Re: pseudo-specs for a String class: char *buf

From: Amos Jeffries <squid3_at_treenet.co.nz>
Date: Thu, 4 Sep 2008 13:47:19 +1200 (NZST)

> On Wed, 2008-09-03 at 16:53 +0200, Kinkie wrote:
>> On Wed, Sep 3, 2008 at 3:59 PM, Alex Rousskov
>> <rousskov_at_measurement-factory.com> wrote:
>> >
>> > I looked at your StringNg wiki page and noticed that your string
>> has
>> > a "char *buf" pointer into the memory buffer (in addition to the
>> buffer
>> > pointer itself). I think it would be better to use an offset instead
>> of
>> > the pointer into internal buffer area:
>>
>> Yes, I had a discussion with Adrian about the same issue earlier on on
>> IRC.
>> You make excellent points - as Adrian did :)
>> Here's my take
>>
>> > - cleaner design: no peeking into other object's privates
>> Yes. At the same time the KBuf::Buf class (the "other object") is a
>> private member class of the KBuf class;
>> it's actually little more than a glorified struct, and shouldn't be
>> thought as a first-level citizen on its own.
>
> Private or not, it is still another object.
>
> And, FWIW, I doubt the memory buffer class will remain inside the string
> class.
>
>> > - easier to change memory buffer internals
>> If you mean "change the buffer contents", that's an operation which
>> should be quite rare.
>> If you mean "change the code" that should be even rarer.
>
> I meant "change the code". I do expect those changes in the foreseeable
> future.
>
>> > - easier to support several buffer types with different internals
>> I didn't really think of different buffer types. Do you have in mind
>> any scenario where it would be useful?
>
> Yes, I do (e.g., small versus large, thread-safe versus not, and
> contiguous versus chunked).
>
> In fact, you kind of documented different buffer implementations
> yourself: "small Bufs (<8Kb) should be managed by MemPools. - Bufs
> bigger than 8Kb should be allocated in sizes compatible with the system
> page size"
>
>> > - easier to support re-allocation of buffer memory
>> > - easier to provide a thread-safe implementation.
>>
>> On the other hand, char* are significantly more efficient for common
>> operations, consistently with the design goals..
>
> I do not think an offset would be significantly less efficient in this
> context. I bet 90+% of operations that require raw data access are far
> more expensive than adding an offset to a pointer.
>
>> I'm not saying that I won't change them, I'd just like to be shown
>> scenarios where it makes a difference.
>
> I believe I provided more than enough reasons and you agreed with at
> least some of them. You have provided one so far ("significantly more
> efficient for common operations"). I think the burden of proof should be
> on you in this case.
>
>> On an unrelated issue, since it was of interest to some of us, here's
>> a sample of the caller code for tokenization functions (actual live
>> code):
>>
>> KBuf s1;
>> cout << "tokenization: \n";
>> {
>> s1="The quick brown fox jumped over the lazy dog";
>> char *needle=" ";
>> KBuf cs1(needle);
>> while (!s1.isNull()) {
>> cout << "token: " << s1.nextToken(cs1) << endl;
>> }
>> }
>> cout << endl;
>
> FWIW, I still think that tokenization should be a external to the buffer
> or string and should not modify them. Please see my earlier posts for
> details.

Kinkie, while I like the single-object API design. I think you could get
around all these arguments and confusion by adding a sub-class of KBuf
called KBufTokeniser, which just provides the nextToken API on top of the
String API.

Alex, the basic buffer is not altered, only where the s1 offset is
pointing at. Kinkie is just not very good at describing that code loop yet
:-( .

From what he mentioned on IRC last night....

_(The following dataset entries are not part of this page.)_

/-- The request is sent, the deadline counted from a look at `now + a`, and the read loop entered (R92 to R95). -/
def State.sentRequest (s : State) (c : Byte) (p : Bytes) (timeout a : Time) (as : List Time) (ws : List WriteAnswer)
    (fs : List FlushAnswer) : State :=
  { s with
    phase := .awaitCheck, reqCmd := c, reqPayload := p, deadline := s.env.now + a + timeout, buf := [],
    rxBase := 0, rxSeen := 0, rx := [],
    env := { s.env with
      now := s.env.now + a, advances := as, writes := ws, flushes := fs, tx := s.env.tx ++ encodePacket c p },
    trace :=
      .tFlush .ok :: .tWrite (encodePacket c p) .ok :: .clk (s.env.now + a) :: .hCall c p timeout :: s.trace }

/-- R91 to R95: when the write and the flush succeed, three micro-operations after XE.CALL lead into the read loop. -/
theorem runCall_sentRequest (hp : s.phase = .idle) (hlen : p.length ≤ maxPayload)
    (horigin : s.par.deadlineOrigin = .beforeWrite) (hmute : s.env.mute = false) (hwrites : s.env.writes = .ok :: ws)
    (hflushes : s.env.flushes = .ok :: fs) (hadvances : s.env.advances = a :: as) (n : Nat) :
    andThen (execXeCall c p timeout s) (runCall (n + 3)) = runCall n (s.sentRequest c p timeout a as ws fs) := by
  have hcall : execXeCall c p timeout s = _ := callLatchesTheRequest s c p timeout hp hlen horigin
  rw [hcall, andThen_next]
  have hwrite : s.env.look.writeAnswer = .ok := by simp [Env.writeAnswer, hwrites]
  have hflush : (s.env.look.afterWrite (encodePacket c p)).flushAnswer = .ok := by simp [Env.flushAnswer, hflushes]
  refine runCall_of_exec rfl ((writeSendsTheFrameOnce _ rfl hlen (by simpa using hmute)).1 hwrite) ?_
  refine runCall_of_exec rfl ((flushFollowsTheWrite _ rfl (by simpa using hmute)).1 hflush horigin) ?_
  refine runCall_of_exec rfl (enterStartsTheReadLoop _ rfl) ?_
  rw [Env.afterFlush_of_script hwrites hflushes hadvances, Env.nextNow_of_advances hadvances]
  rfl

end WholeCall

/-- Settles O44: after the send, XE.CHECK ends the call and XE.RETURN hands its outcome over. -/
theorem sendTimesOutBeforeReading : Obligations.SendTimesOutBeforeReading := by
  intro s c p timeout a b as ws fs hp hlen horigin hmute hwrites hflushes hadvances hlate
  obtain ⟨n, hn⟩ : ∃ n, callBudget s = n + 2 + 3 := ⟨callBudget s - 5, by unfold callBudget; omega⟩
  rw [exec, execSendAndAwait_eq, hn, runCall_sentRequest hp hlen horigin hmute hwrites hflushes hadvances]
  have hnow : (s.sentRequest c p timeout a (b :: as) ws fs).env.nextNow = s.env.now + a + b :=
    Env.nextNow_of_advances rfl
  have hreached : s.env.now + a + timeout ≤ s.env.now + a + b := Nat.add_le_add_left hlate _
  refine runCall_of_exec rfl ((checkTestsTheDeadline _ rfl).1 (hnow ▸ hreached)) ?_
  refine runCall_of_exec rfl (returnHandsOverTheResult _ rfl) ?_
  rw [runCall_of_idle rfl, hnow, Env.look_of_advances rfl]
  rfl

/-- Settles O43: after the send XE.CHECK passes, XE.READ takes the frame in, XE.DECODE ends the call with its payload
and XE.RETURN hands it over. -/
theorem sendReturnsTheResponse : Obligations.SendReturnsTheResponse := by
  intro s c p q x timeout a b as ws fs rs hp hlen hq horigin hmute hwrites hflushes hreads hmax hadvances hearly
  obtain ⟨n, hn⟩ : ∃ n, callBudget s = n + 4 + 3 := ⟨callBudget s - 7, by unfold callBudget; omega⟩
  rw [exec, execSendAndAwait_eq, hn, runCall_sentRequest hp hlen horigin hmute hwrites hflushes hadvances]
  have hnow : (s.sentRequest c p timeout a (b :: as) ws fs).env.nextNow = s.env.now + a + b :=
    Env.nextNow_of_advances rfl
  have hbefore : s.env.now + a + b < s.env.now + a + timeout := Nat.add_lt_add_left hearly _
  refine runCall_of_exec rfl ((checkTestsTheDeadline _ rfl).2 (hnow ▸ hbefore)) ?_
  rw [hnow, Env.look_of_advances rfl]
  have hmin : 1 ≤ (encodePacket c q ++ x).length := by
    rw [List.length_append, Laws.EncodedLength.encodePacket_length]; omega
  refine runCall_of_exec rfl ((readReactsToTheAnswer _ rfl (by exact hmute)).1 (encodePacket c q ++ x)
    (by exact Env.readAnswer_of_reads hreads _) hmin (by exact hmax)) ?_
  refine runCall_of_exec rfl (matchEndsTheCall _ q x rfl hq rfl) ?_
  refine runCall_of_exec rfl (returnHandsOverTheResult _ rfl) ?_
  rw [runCall_of_idle rfl]
  simp [State.sentRequest, Env.afterRead, hreads]

end Sys2Proof.Machine

/-! ### O46: the reference program and the micro-operations (41_exchange_engine.md R90, R106) -/

namespace Sys2Proof.Machine

variable {s t : State} {i : Instr} {b b' waits : Nat} {ends : List Phase} {o : Host.Outcome State Fault Refusal}

/-- The program's outcome `o` is one the engine's run from `s` comes to; where the program left off in no phase of
`ends`, a bound stopped it, and the run has made at least `b` micro-operations. -/
def Tracks (b : Nat) (ends : List Phase) (s : State) (o : Host.Outcome State Fault Refusal) : Prop :=
  ∃ m, runCall m s = o ∧ ∀ t, o = .next t → t.phase ∈ ends ∨ b ≤ m

theorem Tracks.refl (hp : s.phase ∈ ends) : Tracks b ends s (.next s) := by
  refine ⟨0, rfl, ?_⟩
  rintro _ ⟨⟩
  exact .inl hp

theorem Tracks.refl_zero : Tracks 0 ends s (.next s) := ⟨0, rfl, fun _ _ => .inr le_rfl⟩

theorem Tracks.of_le (hb : b' ≤ b) (h : Tracks b ends s o) : Tracks b' ends s o := by
  obtain ⟨m, hm, hend⟩ := h
  exact ⟨m, hm, fun t ht => (hend t ht).imp_right hb.trans⟩

/-- One micro-operation more, and counted. -/
theorem Tracks.of_exec_succ (hi : s.phase.microOp = some i) (h : exec i s = .next t) (ht : Tracks b ends t o) :
    Tracks (b + 1) ends s o := by
  obtain ⟨m, hm, hend⟩ := ht
  exact ⟨m + 1, runCall_of_exec hi h hm, fun u hu => (hend u hu).imp_right Nat.succ_le_succ⟩

theorem Tracks.of_exec (hi : s.phase.microOp = some i) (h : exec i s = .next t) (ht : Tracks b ends t o) :
    Tracks b ends s o :=
  (Tracks.of_exec_succ hi h ht).of_le b.le_succ

/-- A micro-operation that stops the machine stops the program. -/
theorem Tracks.of_stop (hi : s.phase.microOp = some i) (h : exec i s = o) (hstop : ∀ t, o ≠ .next t) :
    Tracks b ends s o := by
  refine ⟨1, ?_, fun t ht => absurd ht (hstop t)⟩
  rw [runCall_of_microOp hi, h]
  cases o with
  | next t => exact absurd rfl (hstop t)
  | fault r => rfl
  | refused r => rfl

/-- R107: the program's return is XE.RETURN. -/
theorem Tracks.handBack (hp : s.phase = .done) (hidle : Phase.idle ∈ ends) : Tracks b ends s (.next s.handBack) :=
  Tracks.of_exec (i := .xeReturn) (by rw [hp]; rfl) (execXeReturn_of_done hp) (.refl hidle)

/-- A pass of the read loop and then what follows it: the loop again in AwaitCheck, nothing otherwise. -/
theorem Tracks.andThen {f : State → Host.Outcome State Fault Refusal} (hb : b' ≤ b)
    (h : Tracks b [.awaitCheck, .idle] s o) (hloop : ∀ t, t.phase = .awaitCheck → Tracks b' [.idle] t (f t))
    (hleft : ∀ t, t.phase ≠ .awaitCheck → f t = .next t) : Tracks b' [.idle] s (andThen o f) := by
  obtain ⟨m, rfl, hend⟩ := h
  cases hm : runCall m s with
  | fault r => exact ⟨m, hm, by simp⟩
  | refused r => exact ⟨m, hm, by simp⟩
  | next t =>
    rw [andThen_next]
    by_cases hp : t.phase = .awaitCheck
    · obtain ⟨m', hm', hend'⟩ := hloop t hp
      refine ⟨m + m', by rw [runCall_add, hm, andThen_next, hm'], fun u hu => ?_⟩
      exact (hend' u hu).imp_right (Nat.le_add_left_of_le ·)
    · rw [hleft t hp]
      refine ⟨m, hm, ?_⟩
      rintro _ ⟨⟩
      simpa [hp] using (hend t hm).imp_right hb.trans

/-! #### The two inner loops -/

/-- R99 to R105: the decode loop of the program. -/
theorem refInner_tracks (n : Nat) (hp : s.phase = .awaitDecode) (hn : s.buf.length < n) :
    Tracks b [.awaitCheck, .idle] s (.next (refInner n s)) := by
  induction n generalizing s with
  | zero => omega
  | succ n ih =>
    have hi : s.phase.microOp = some .xeDecode := by rw [hp]; rfl
    have hdrop (k : Nat) (hk : 1 ≤ k) (hmax : k ≤ s.buf.length) (h : exec .xeDecode s = .next (s.bufDrop k)) :
        Tracks b [.awaitCheck, .idle] s (.next (refInner n (s.bufDrop k))) := by
      have hlen : (s.bufDrop k).buf.length = s.buf.length - k := List.length_drop
      exact .of_exec hi h (ih hp (by omega))
    rw [refInner]
    cases hv : s.verdict with
    | incomplete => exact .of_exec hi (execXeDecode_of_incomplete hp hv) (.refl (by simp))
    | invalid r =>
      have hmin := decodeBytes_invalid_length hv
      exact hdrop 1 le_rfl (by omega) (execXeDecode_of_invalid hp hv)
    | complete pkt k =>
      obtain ⟨hmin, -, hmax, -⟩ := decodeBytes_complete_length hv
      dsimp only
      split_ifs with hcmd
      · exact .of_exec hi (execXeDecode_of_match hp hv hcmd) (.handBack rfl (by simp))
      · exact hdrop k (by omega) hmax (execXeDecode_of_mismatch hp hv hcmd)

/-- R98: the wait of the program, which makes a micro-operation at each look. -/
theorem refWait_tracks (n : Nat) (hp : s.phase = .awaitWait) :
    Tracks n [.awaitCheck, .idle] s (.next (refWait n s)) := by
  induction n generalizing s with
  | zero => exact .refl_zero
  | succ n ih =>
    have hi : s.phase.microOp = some .xeWait := by rw [hp]; rfl
    have hlook : s.look.env.now = s.env.nextNow := s.env.look_now
    rw [refWait]
    split_ifs with hnow <;> rw [hlook] at hnow
    · exact .of_exec_succ hi (execXeWait_of_held hp hnow) (ih hp)
    · exact .of_exec hi (execXeWait_of_over hp (not_lt.mp hnow)) (.refl (by simp))

/-! #### The read loop -/

/-- R97: the program's read and its reaction to each answer. -/
theorem refRead_tracks (hp : s.phase = .awaitRead) : Tracks waits [.awaitCheck, .idle] s (refRead waits s) := by
  have hi : s.phase.microOp = some .xeRead := by rw [hp]; rfl
  rw [refRead]
  split_ifs with hmute
  · exact .of_stop hi (execXeRead_of_mute hp hmute) (by simp)
  replace hmute : s.env.mute = false := Bool.not_eq_true _ ▸ hmute
  have hwait (h : exec .xeRead s = .next (s.issueRead s.par.rdMax).armWait) :
      Tracks waits [.awaitCheck, .idle] s (.next (refWait waits (s.issueRead s.par.rdMax).armWait)) :=
    .of_exec hi h (refWait_tracks waits rfl)
  cases ha : s.env.readAnswer s.par.rdMax with
  | fatal e => exact .of_exec hi (execXeRead_of_fatal hp hmute ha) (.handBack rfl (by simp))
  | noData => exact hwait (execXeRead_of_noData hp hmute ha)
  | eos =>
    have heos := execXeRead_of_eos hp hmute ha
    cases hpolicy : s.par.eosPolicy with
    | asNoData => exact hwait (State.endOfStream_of_asNoData (s := s.issueRead s.par.rdMax) hpolicy ▸ heos)
    | asIoFailure =>
      have hdone : (s.issueRead s.par.rdMax).endOfStream.phase = .done := by simp [State.endOfStream, hpolicy]
      exact .of_exec hi heos (.handBack hdone (by simp))
  | data bs =>
    dsimp only
    split_ifs with hlen
    · refine .of_exec hi (execXeRead_of_data hp hmute ha hlen) (refInner_tracks _ rfl ?_)
      simp
    · have htypes : answerInTypes s.par.rdMax (.data bs) = false := by
        rwa [← Bool.not_eq_true, answerInTypes_data_iff]
      exact .of_stop hi (execXeRead_of_outsideTypes hp hmute ha htypes) (by simp)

Making s1 a duplicate reference to another KBuf (ie the actual in put
buffer) should show that the base KBuf is unchanged, but the parsing with
nextToken() will only spew off a child sub-string and increment the s1
start offset one token down the string.

I'm in favor, it can be tuned for very efficient Parsing. And in
inefficient usage of it can be fixed easily.